I blame the parents. It’s not test optional colleges, it’s not c19, it’s not holistic processes, it’s not any of the things being discussed. The reason more applicants end up with options that do not appeal to them is parents.
Parents are lauded when they do the research and buy homes in certain school districts to get their kids into the “good” public K-12 system. Parents are lauded when they get their kids into advanced classes in elementary, middle, and high school, including AP classes and such. Parents are lauded when they help their kids by signing up for test prep and multiple test opportunities.
However, when it comes time to do the research necessary to find college options that might appeal to the family, all of a sudden people want to say these parents are helpless.
Let’s not conflate discrete groups of applicants. 70% of college bound HS seniors are going to attend an in-state public or a comparable OOS public - they are not part of this. 20% of students are aiming for slightly more selective universities - they are rarely a part of this. Maybe 10% are aiming for highly-selective colleges. This group, for the most part, includes students with parents accustomed to making all the right moves up to this point. I don’t accept that these parents are all of a sudden helpless in helping their students wind up in a great and appropriate univerisity well-suited for their child. I simply don’t.

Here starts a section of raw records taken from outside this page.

/-- The header's check. -/
def Config.headerOk (c : Config) : Bool :=
  let w0 := lineWord (c.line 0) 0
  1 ≤ c.nline && c.nline ≤ 2048 && c.mode ≤ 2 && (c.rm ≤ 5 || c.rm == 7) && (!c.rev || c.mode == 0) &&
    1 ≤ c.nnode && c.nnode ≤ 127 && c.nnode < c.nline && w0 >>> 25 == 0 && lineWord (c.line 0) 1 < 65536 &&
    lineWord (c.line 0) 2 < 2 ^ 24 && c.save % 65536 == 0 &&
    (List.range 5).all fun k => lineWord (c.line 0) (3 + k) == 0

/-- The lowest-numbered line whose content fails a check, if any. -/
def Config.firstBad (c : Config) : Option Nat :=
  if !c.headerOk then some 0
  else c.nodes.find? fun n =>
    !c.nodeOk n || (c.nodes.any fun m => n < m && c.clash n m) ||
      (let l := c.consumes n; (List.range l.length).any fun i => (l.take i).contains (l.getD i (0, false)))

/-! ## Loading (09 R247) -/

/-- The NLINE of the image at an offset of a slice. -/
def State.imageLines (s : State) (loc : Nat) : Nat := bits (s.word loc).toNat 11 0

/-- The configuration that loading an image at a physical address gives cluster `c`. -/
def State.loadConfig (s : State) (c : ClusterId) (loc : Nat) : Config :=
  let lines := (List.range (s.imageLines loc)).map fun k => BitVec.ofNat 512 (ofBytes (s.bytes (loc + 64 * k) 64))
  let cfg : Config := ⟨loc, lines, [], none⟩
  match cfg.firstBad with
  | some n => { cfg with bad := some n }
  | none => s.withTablesOf c cfg

/-! ## Stream descriptors (09 R244) -/

/-- Bytes of an element in memory: for a block type, of the block. -/
def StreamDesc.eb (d : StreamDesc) : Nat :=
  match typeGrist d.type with
  | some g => g.bytes
  | none => typeBits d.type / 8 * (if d.cplx then 2 else 1)

/-- The offset of element `e` from BASE (09 R243). A block type addresses the block of the element. -/
def StreamDesc.offset (d : StreamDesc) (e : Nat) : Int :=
  let i0 := e % d.len 0
  let i1 := e / d.len 0 % d.len 1
  let i2 := e / (d.len 0 * d.len 1)
  let u : Nat := match typeGrist d.type with
    | some _ => i0 * (if d.cplx then 2 else 1) / 16
    | none => i0
  (u : Int) * d.stride 0 + (i1 : Int) * d.stride 1 + (i2 : Int) * d.stride 2

/-- The least and the greatest offset of a stream's elements. -/
def StreamDesc.extremes (d : StreamDesc) : Int × Int :=
  let n0 : Nat := match typeGrist d.type with
    | some _ => (d.len 0 * (if d.cplx then 2 else 1) - 1) / 16
    | none => d.len 0 - 1
  let t (n : Nat) (st : Int) : Int × Int := if st < 0 then ((n : Int) * st, 0) else (0, (n : Int) * st)
  let a := t n0 (d.stride 0)
  let b := t (d.len 1 - 1) (d.stride 1)
  let c := t (d.len 2 - 1) (d.stride 2)
  (a.1 + b.1 + c.1, a.2 + b.2 + c.2)

/-- A legal locator value. -/
def locatorOk (v : Nat) : Bool := v >>> 32 == 0

/-- The checks of a descriptor, for a handle of cluster `c` (09 R244). DIAG, MEAS and CHK are not in its list of fields: where the
space, the type or the direction does not use one, it is ignored. -/
def StreamDesc.ok (d : StreamDesc) (_c : ClusterId) : Bool :=
  let bfp := d.type ≤ 1
  let sp := d.space
  let noAddr := d.w 1 == 0 && d.w 2 == 0 && bits (d.w 3) 31 0 == 0 && d.w 4 == 0 && bits (d.w 5) 31 0 == 0
  let lens := 1 ≤ d.len 0 && 1 ≤ d.len 1 && 1 ≤ d.len 2
  let base := d.w 1
  let inSlice :=
    let x := d.extremes
    let o : Int := bits base 23 0
    0 ≤ o + x.1 && o + x.2 + d.eb ≤ 2 ^ 24
  bits (d.w 0) 63 26 == 0 && d.type ≤ 11 && d.w 3 >>> 32 == 0 && d.w 5 >>> 32 == 0 &&
    (if bfp then 8 ≤ d.flog && d.flog ≤ 24 else d.flog == 0) &&
    (!d.rev || bfp) && (!d.chk || d.type == 2) &&
    !(d.out && sp == 1) && (d.nprod == 1 || (sp == 3 && !d.out)) && (sp == 1 || d.ihandle == 0) &&
    (if sp = 3 then noAddr else lens && (sp == 2 || (inSlice && locatorOk base))) &&
    (if bfp then locatorOk (d.w 6) else d.w 6 == 0) && (d.rev || d.w 7 == 0)

/-! ## Types at SRUN (09 R383) -/

/-- Types a mode carries (09 R383). -/
def modeCarries (mode t : Nat) : Bool :=
  t == 11 || (match mode with
    | 0 => t ≤ 1
    | 1 => 3 ≤ t && t ≤ 10
    | _ => t == 2)
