/-- SDRAIN: the owner waits for the end; the trap of 09 R238 comes after completion (in part DEDUCED, log 44). -/
def execSdrain (f : Fields) (s : State) : Out :=
  let c := s.cur.cluster
  let x := s.fabric c
  commit (
    match x.run with
    | none => illegalWord s 0x606 f
    | some r =>
      if r.owner ≠ s.cur then illegalWord s 0x606 f
      else if !r.ended then .wait s .drain
      else
        let s := (s.modFabric c fun y => { y with run := none }).modMe fun h =>
          let h := h.ws f.d (BitVec.ofNat 64 r.written)
          if r.rounds then h.stepSeed r.env.mode else h
        let w := s.me.sstatus
        if r.ovf && w.getLsbD 1 then
          .trap s { cause := 0x10, eaddr := BitVec.ofNat 64 (wbits w 63 40 * 2 ^ 32 + wbits w 39 16), next := true }
        else .done s)

def execSstat (f : Fields) (s : State) : Out :=
  let h := s.myHandle f.a.toNat
  commit (.done (s.ws f.d (BitVec.ofNat 64 (h.passed % 2 ^ 32 + h.ended.toNat <<< 32 + h.held.toNat <<< 33 +
    h.desc.isSome.toNat <<< 34 + h.errs <<< 40))))

def execSstatCfg (f : Fields) (s : State) : Out :=
  let x := s.fabric s.cur.cluster
  let frozen : Bool := (match x.run with | some r => !r.ended && r.frozen != Frozen.no | none => false)
  let own := (match x.run with | some r => r.owner.val | none => 0)
  let ok (c : Option Config) : Nat := (match c with | some c => c.bad.isNone | none => false).toNat
  commit (.done (s.ws f.d (BitVec.ofNat 64 (ok x.active + x.running.toNat <<< 1 + ok x.shadow <<< 2 +
    x.loading.isSome.toNat <<< 3 + frozen.toNat <<< 4 + (own / 4) <<< 5 + (own % 4) <<< 12))))

/-! ## Changing a configuration in place (09 R263) -/

/-- The configuration that STWID and SPATCH name; none where they may not. -/
def Fabric.target (x : Fabric) (sh : Bool) : Option Config :=
  if sh then x.shadow else if x.running then none else x.active

def Fabric.setTarget (x : Fabric) (sh : Bool) (c : Config) : Fabric :=
  if sh then { x with shadow := some c } else { x with active := some c }

def execStwid (f : Fields) (s : State) : Out :=
  let c := s.cur.cluster
  let n := f.immField 6 0
  let sh := f.modBit 42
  commit (
    match (s.fabric c).target sh with
    | none => illegalWord s 0x608 f
    | some cfg =>
      if cfg.bad.isSome || !cfg.nodes.contains n || cfg.kind n != 3 || !cfg.resident n then illegalWord s 0x608 f
      else
        withRuns s [(cellarPa c (cfg.sFtab n), cfg.sNb n * cfg.blockBytes n)] <|
          let t := cfg.tables.filter (fun t => t.1 != n) ++ [(n, s.readTable c cfg n)]
          .done (s.modFabric c fun x => x.setTarget sh { cfg with tables := t }))

def execSpatch (f : Fields) (s : State) : Out :=
  let c := s.cur.cluster
  let n := f.immField 6 0
  let k := f.immField 10 8
  let sh := f.modBit 42
  commit (
    match (s.fabric c).target sh with
    | none => illegalWord s 0x60B f
    | some cfg =>
      let line := setBits (cfg.line n) (64 * k) 64 (s.rs f.a).toNat
      let new := { cfg with lines := cfg.lines.set n line }
      if cfg.bad.isSome || k == 0 || !cfg.nodes.contains n || new.firstBad.isSome then illegalWord s 0x60B f
      else .done (s.modFabric c fun x => x.setTarget sh new))

/-! ## Moduli and exponent bias (09 R264) -/

/-- No divisor from `d` on, among `k` candidates, up to the root. -/
def noDivisor (n : Nat) : Nat → Nat → Bool
  | 0, _ => true
  | k + 1, d => if n < d * d then true else if n % d = 0 then false else noDivisor n k (d + 1)

/-- Primality of a number below 2^31. -/
def isPrime31 (n : Nat) : Bool := 2 ≤ n && noDivisor n 46341 2

def execSmod (f : Fields) (s : State) : Out :=
  let p := (s.rs f.a).toNat
  let q := (s.rs f.b).toNat
  let n := (s.rs f.c).toNat
  let x := s.fabric s.cur.cluster
  let mine := x.running && (match x.run, x.active with | some r, some cfg => r.owner == s.cur && cfg.mode == 2 | _, _ => false)
  commit (
    if p ≥ 2 ^ 31 ∨ q ≥ 2 ^ 31 ∨ p = q ∨ n = 0 ∨ !isPrime31 p ∨ !isPrime31 q ∨ (p - 1) % n ≠ 0 ∨ (q - 1) % n ≠ 0 ∨ mine then
      illegalWord s 0x609 f
    else .done (s.modMe fun h =>
      { h with modp := BitVec.ofNat 31 p, modq := BitVec.ofNat 31 q, sstatus := h.sstatus ||| 4#64 }))

/-- DESIGN CHOICE, log 9. -/
def execSscale (f : Fields) (s : State) : Out :=
  let k := f.d.toNat
  commit (
    match (s.myHandle k).desc with
    | some d => if d.type ≤ 1 then .done (s.setMyHandle k { s.myHandle k with bias := signed 16 (s.rs f.a).toNat })
                else illegalWord s 0x60A f
    | none => illegalWord s 0x60A f)

/-! ## Hart ports (09 R249, R265) -/

/-- Bits of a token of a hart port. -/
def StreamDesc.tokWidth (d : StreamDesc) : Nat := typeBits d.type * (if d.cplx then 2 else 1)

def execSinj (f : Fields) (s : State) : Out :=
  let k := f.d.toNat
  let h := s.myHandle k
  let w := (match h.desc with | some d => d.tokWidth | none => 0)
  commit (
    if !h.isPort false then laneFault s
    else
      match h.send (producerOf s.cur) [(s.rs f.a).toNat % 2 ^ w] with
      | none => laneFault s
      | some h' => if h.portFull then .wait s .stream else .done (s.setMyHandle k h'))
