/-- The producer bounds of a task; none while an input is not resident. -/
def CalUnit.bound (u : CalUnit) (t : Task) : Option Nat :=
  match t.hdr with
  | none => none
  | some h => h.ins.foldl (fun a e => match a, u.inputBound e with | some x, some y => some (max x y) | _, _ => none) (some 0)

/-- Whether a checked task may become ready: its inputs are resident and its result space is free. -/
def State.readyOk (s : State) (d : DieId) (t : Task) : Bool :=
  ((s.die d).cal.bound t).isSome &&
  (List.finRange 4).all fun e => (s.die e).cal.tasks.all fun o =>
    (e == d && o.num == t.num) || o.st == .ended ||
    t.results.all fun r => !((if o.reserved then o.results ++ o.inputs else []) ++ o.kept).any (regionsMeet r)

/-! ## The search (08 R213) -/

/-- PE groups that a free hart holds, in a running program or in dense mode (09 R250, 10 R270). -/
def State.freeHolds (s : State) (r : Resource) : Bool :=
  r.1 == 0 &&
    (let c : ClusterId := Fin.ofNat 128 (r.2 / 32)
     let run : BitVec 16 := (match (s.fabric c).run with
       | some x => if x.gang.isSome || x.ended || x.frozen != .no then 0 else x.groups
       | none => 0)
     let all := (hartsOf c).foldl (fun a h => if (s.hart h).gang.isSome then a else a ||| (s.hart h).denseGroups) run
     all.getLsbD (r.2 % 32))

/-- Whether a hart is available to a task (08 R208): stopped with no copy outstanding, held by the task's own gang, or by a
running gang, whose booking says until when (in part DEDUCED, log 43). -/
def State.hartFree (s : State) (d : DieId) (n : Nat) (h : HartId) : Bool :=
  let x := s.hart h
  match x.gang with
  | some g => g == (d, n) || (match s.taskOf h with | some t => t.st == .running | none => true)
  | none => x.run == .stopped && x.tags.busy == 0

/-- The resources of a task (in part DEDUCED, log 39). -/
def Task.resources (t : Task) : List Resource := (t.claims.flatMap Claim.resources).eraseDups ++ t.holds

/-- Whether a booking of task `t` of die `d` from a slot fits on die `e`: its resources there are free, over the horizon from
slot `now`, with one slot more on either side on another die than its own. -/
def State.fitsOn (s : State) (d e : DieId) (t : Task) (now start : Nat) : Bool :=
  let t := t.shaped
  let rs := t.resources.filter fun r => r.dies.contains e
  let near := d != e
  let last := if t.rolls then now + 4096 else min (now + 4096) (start + t.span + t.tail + 1)
  (rs.all fun r => !s.freeHolds r && (r.1 != 100 || s.hartFree d t.num (Fin.ofNat 512 r.2)) &&
    (List.range (last - (start - 1))).all fun k =>
      let sl := start - 1 + k
      !(if near then t.holdsNear start r sl else t.holdsAt start r sl) || !s.heldOn e (d, t.num) r sl) &&
  (t.claims.all fun c => !c.rolling ||
    (List.finRange 4).all fun od => (s.die od).cal.tasks.all fun o =>
      (od == d && o.num == t.num) || !o.standing ||
      o.claims.all fun oc => !oc.rolling || !(c.resources.any fun r => rs.contains r && oc.resources.contains r) ||
        (let pad := near.toNat + (od != e).toNat
         !rollClash (start + c.offset) (c.length + pad) c.period (o.bookStart + oc.offset) (oc.length + pad) oc.period))

/-- The cycles of a search (08 R213). -/
def Task.searchCycles (t : Task) : Nat := 8 + ((match t.hdr with | some h => h.nclaim | none => 0) + 1) / 2

/-- Whether the task is booked across dies. -/
def Task.crossDie (t : Task) (d : DieId) : Bool := t.dies.any (· != d)

/-- The first slot of a search that begins in a cycle; none while an input is not resident. -/
def State.searchLow (s : State) (d : DieId) (t : Task) (cyc : Nat) : Option Nat :=
  let lead := 1 + (cyc % 16 + t.searchCycles + 15) / 16 + (if t.crossDie d then 186 else 0)
  ((s.die d).cal.bound t).map fun b => max (cyc / 16 + lead) (max t.tmin b)

/-- Whether the unit holds all the bookings that it can (08 R213). -/
def CalUnit.bookingsFull (u : CalUnit) : Bool :=
  4096 ≤ (u.tasks.filter fun t => t.st == .booked || t.st == .running || t.st == .suspended).length

/-- The earliest slot from `lo` on that fits on a die, in a search that begins in slot `now`. -/
def State.earliest (s : State) (d e : DieId) (t : Task) (now lo : Nat) : Option Nat :=
  let e' := lastEnd t.claims + t.tailNow
  ((List.range (now + 4097 - e' - lo)).find? fun k => s.fitsOn d e t now (lo + k)).map (lo + ·)

/-- The search of R213 on the home die. -/
def State.search (s : State) (d : DieId) (t : Task) (cyc : Nat) : Option Nat :=
  if (s.die d).cal.bookingsFull then none
  else match s.searchLow d t cyc with
    | none => none
    | some lo => s.earliest d d t (cyc / 16) lo

/-- The task as it is booked from a slot. -/
def Task.booked (t : Task) (start : Nat) : Task :=
  let t := t.shaped
  { t with st := .booked, bookStart := start, bookEnd := if t.rolls then 2 ^ 64 - 1 else start + t.span + t.tail }

/-- Books a task: it leaves the ready set. -/
def CalUnit.book (u : CalUnit) (n start : Nat) : CalUnit :=
  { u with tasks := u.tasks.map fun t => if t.num = n then t.booked start else t, ready := u.ready.filter (· != n) }

/-- The unit begins a search that it has made up its mind about: it ends after the search's cycles (08 R213). -/
def CalUnit.searching (u : CalUnit) (kind : SearchKind) (t : Task) (found : Option Nat) (cyc : Nat) : CalUnit :=
  { u with busy := cyc + t.searchCycles
           search := some ⟨kind, t.num, found, (u.tasks.filter fun t => t.st == .ended).map Task.num⟩ }

/-- The search of the unit is over: the numbers that had ended before it are free again (08 Table 8.12). -/
def CalUnit.searched (u : CalUnit) (j : CalSearch) : CalUnit :=
  { u with search := none, tasks := u.tasks.filter fun t => !(t.st == .ended && j.ended.contains t.num) }

/-- A pass runs: it has a search to make or is making one (08 R213). -/
def CalUnit.passing (u : CalUnit) : Bool := !u.pass.isEmpty || u.search.any (·.kind == .pass)

/-- The unit can make a search of a BOOK in this cycle: it makes none, no pass has one to make, and no compaction is called for or
runs (08 R223). -/
def CalUnit.idle (u : CalUnit) (cyc : Nat) : Bool :=
  u.busy ≤ cyc && u.search.isNone && u.pass.isEmpty && u.calls.isEmpty && u.compaction.isNone

/-! ## The start of a gang (08 R217) -/

/-- GANGID of a member (08 Table 8.7). -/
def gangIdOf (h : Header) (n : Nat) (c : ClusterId) : Word :=
  let lead := (match h.clusters.head? with | some x => x.val | none => 0)
  BitVec.ofNat 64 (n + lead <<< 16 + h.clusters.length <<< 24 + h.harts <<< 32 + (h.clusters.idxOf c) <<< 40)

/-- A member as its gang starts: its lees registers hold the fields of 11 Table 11.1 alone (00 R3). -/
def Hart.gangStart (x : Hart) (t : Task) (h : Header) (d : DieId) (c : ClusterId) (k : Nat) : Hart :=
  let i := h.clusters.idxOf c
  let y := x.spawned (h.entry.getD k 0) h.arg false t.ptbase t.asid t.tvec
  let base : Word := if h.larea = 0 then 0 else h.larea + BitVec.ofNat 64 ((i * (h.harts + 1) + k) * h.lsize)
  let fields := fun a : Word => a &&& 0xFFFFFFFFFFF800#64
  { y with
    s := (y.s.set 2 (BitVec.ofNat 64 i)).set 3 (BitVec.ofNat 64 t.num)
    lees := { sp := fields base, base := fields base,
              lim := if h.larea = 0 then 0 else fields (base + BitVec.ofNat 64 h.lsize), win := 0, held := [] }
    cal := { y.cal with gangid := gangIdOf h t.num c }
    gang := some (d, t.num) }
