/-- What is left of a claim that ends `el` slots after the start; the resource stays claimed for the slack tail
(in part DEDUCED, log 41). -/
def Claim.cut (c : Claim) (el : Nat) : List Claim :=
  if c.period = 0 then [{ c with length := min c.length (el - c.offset), period := 0, count := 0 }]
  else
    let whole := if el < c.offset + c.length then 0 else (el - c.offset - c.length) / c.period + 1
    let n := if c.count = 0 then whole else min whole c.count
    let next := c.offset + n * c.period
    let part := if c.exists_ n then el - next else 0
    (if n = 0 then [] else [{ c with count := n }]) ++
      [{ c with offset := next, length := min c.length part, period := 0, count := 0 }]

/-- The remaining claims that YIELDT leaves of a claim: from the next slot on, or all of it while the gang is suspended, whose
claims are those of its remainder (08 R222, R226) (in part DEDUCED, log 41). -/
def Task.yielded (t : Task) (slot : Nat) (c : Claim) : List Claim :=
  if t.st = .suspended then [{ c with offset := 0, length := 0, period := 0, count := 0 }] else c.cut (slot + 1 - t.bookStart)

/-- YIELDT (08 R226). -/
def execYieldt (f : Fields) (s : State) : Out :=
  let m := s.rs f.a
  commit (match s.me.gang, s.taskOf s.cur with
    | some (d, n), some t =>
      if t.leader ≠ some s.cur ∨ wbits m 63 9 ≠ 0 then illegalWord s 0xB09 f
      else .done (s.modTask d n fun t =>
        { t with claims := t.claims.flatMap fun c =>
            if m.getLsbD c.cls then t.yielded s.slot c else [c] })
    | _, _ => illegalWord s 0xB09 f)

end Sys2Proof.Machine
end

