/-- Whether a running slot of the cluster of rank `r` is the other side of a collective that it describes otherwise: it names
cluster `c` among its own peers, where no slot agrees with it (in part DEDUCED, log 53). -/
def State.disagrees (s : State) (c : ClusterId) (d e : CollDesc) (r : Nat) : Bool :=
  let at_ := (List.range e.peers.length).filter fun i => e.peers.getD i (0, 0) == (s.dev.pkgNum.toNat, c.val)
  (e.rank == r || e.peers != d.peers) && !at_.isEmpty && at_.all fun i => (s.slotsOf c e.key i).isEmpty

/-- The slot of rank `r` of the collective that a slot holds, and whether its descriptor agrees; none while no slot of the
peer takes part. Slots that hold the same collective twice correspond in order (DESIGN CHOICE, log 14). -/
def State.rankSlot (s : State) (c : ClusterId) (k : Fin 8) (d : CollDesc) (r : Nat) : Option ((ClusterId × Fin 8) × Bool) :=
  match d.peers[r]? with
  | none => none
  | some (pkg, cl) =>
    if pkg ≠ s.dev.pkgNum.toNat then none
    else
      let c' : ClusterId := Fin.ofNat 128 cl
      match (s.slotsOf c' d.key r)[(s.slotsOf c d.key d.rank).idxOf k]? with
      | some k' => some ((c', k'), true)
      | none => ((List.finRange 8).find? fun k' =>
          let x := s.coll c' k'
          x.st.runs && x.desc.any fun e => s.disagrees c d e r).map fun k' => ((c', k'), false)

/-- The slots of every rank that is found (in part DEDUCED, log 53). -/
def State.rankSlots (s : State) (c : ClusterId) (k : Fin 8) (d : CollDesc) : List ((ClusterId × Fin 8) × Bool) :=
  (List.range d.ranks).filterMap (s.rankSlot c k d)

/-- A rank is absent while the gang that started it does not run (13 R343) (in part DEDUCED, log 53). -/
def State.rankAbsent (s : State) (x : CollSlot) : Bool :=
  match x.gang with
  | none => false
  | some (d, n) => (match s.task d n with | some t => t.st == .suspended || t.st == .ready || t.st == .booked | none => false)

/-- Whether the owning hart of a rank still has what its slot's completion or abort gives it (13 R340). -/
def State.ownerHere (s : State) (x : CollSlot) : Bool :=
  (s.hart x.owner).run != .stopped && (x.gang.isNone || (s.hart x.owner).gang == x.gang)

/-- EADDR of cause 0x15 (13 Table 13.3). -/
def abortAddr (step : Nat) (k : Fin 8) (abort : Bool) : Word :=
  BitVec.ofNat 64 (step % 2 ^ 24 + k.val <<< 24 + abort.toNat <<< 27)

/-- A rank's owning hart takes cause 0x15 at its next instruction boundary; the slot returns to BOUND, or is ABORTED; a
graph's node fails. -/
def State.abortRank (s : State) (c : ClusterId) (k : Fin 8) (step : Nat) (abort : Bool) : State :=
  let x := s.coll c k
  let s := if s.ownerHere x then
      s.modHart x.owner fun h => { h with pend := h.pend ++ [⟨0x15, abortAddr step k abort, 0⟩] }
    else s
  let s := (match x.node with | some g => s.nodeEnds g true | none => s)
  s.modColl c k fun x =>
    { x with st := if abort then .aborted else .bound, step := step, waitFrom := none, node := none }

/-- Ends a collective early on every rank, with the lowest step that is not finished on every rank (13 R343)
(in part DEDUCED, log 53). -/
def State.abortColl (s : State) (c : ClusterId) (k : Fin 8) (abort : Bool) : State :=
  match (s.coll c k).desc with
  | none => s
  | some d =>
    let l := (s.rankSlots c k d).map (·.1)
    let step := l.foldl (fun a y => min a (s.coll y.1 y.2).step) (s.coll c k).step
    l.foldl (fun (s : State) y => s.abortRank y.1 y.2 step abort) s

/-- Bytes of a Cellar slice; those beyond its end are free values (in part DEDUCED, log 53). -/
def State.sliceRead (s : State) (a : ClusterId × Nat) (n : Nat) : List Byte :=
  (List.range n).map fun i =>
    if a.2 + i < 2 ^ 24 then s.byte (cellarPa a.1 (a.2 + i)) else Config.beyondSlice a.1.val (a.2 + i)

/-- Writes bytes of a Cellar slice, but for those beyond its end; the lines become poisoned when the data is
(in part DEDUCED, log 53). -/
def State.sliceWrite (s : State) (a : ClusterId × Nat) (l : List Byte) (bad : Bool) : State :=
  let l := l.take (2 ^ 24 - a.2)
  if l.isEmpty then s
  else
    let pa := cellarPa a.1 a.2
    let s := s.setBytes pa l
    let lines := (List.range ((pa + l.length - 1) / 64 + 1 - pa / 64)).map (· + pa / 64)
    if bad then s.poisonLines lines else s

/-- Whether a run of a slice holds poisoned data (in part DEDUCED, log 53). -/
def State.slicePoisoned (s : State) (a : ClusterId × Nat) (n : Nat) : Bool :=
  s.poisonedIn (cellarPa a.1 a.2) (min n (2 ^ 24 - a.2))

This is not an issue that affects most families. In fact, it affects a very small minority of families. We do not need to figure out ways to change HS counseling simply to make sure one or two more students per school per year end up at T40s - at the expense, it is important to note, of students who might have been admitted but will now not be admitted - this is a zero sum game, and every time a student you deem as appropriate is admitted that means another student the university originally thought was appropriate is now not admitted because of standards YOU decided to implement. We do not need to remake the entire application process for hundreds or thousands of universities to ensure only the “right” students are admitted.
I think most of this hand-wringing and complaining is completely off target. It’s more venting, than a way to find a solution. And most of the solutions sound like ways to exclude certain students, instead of ways to help all appropriate applicants receive due consideration.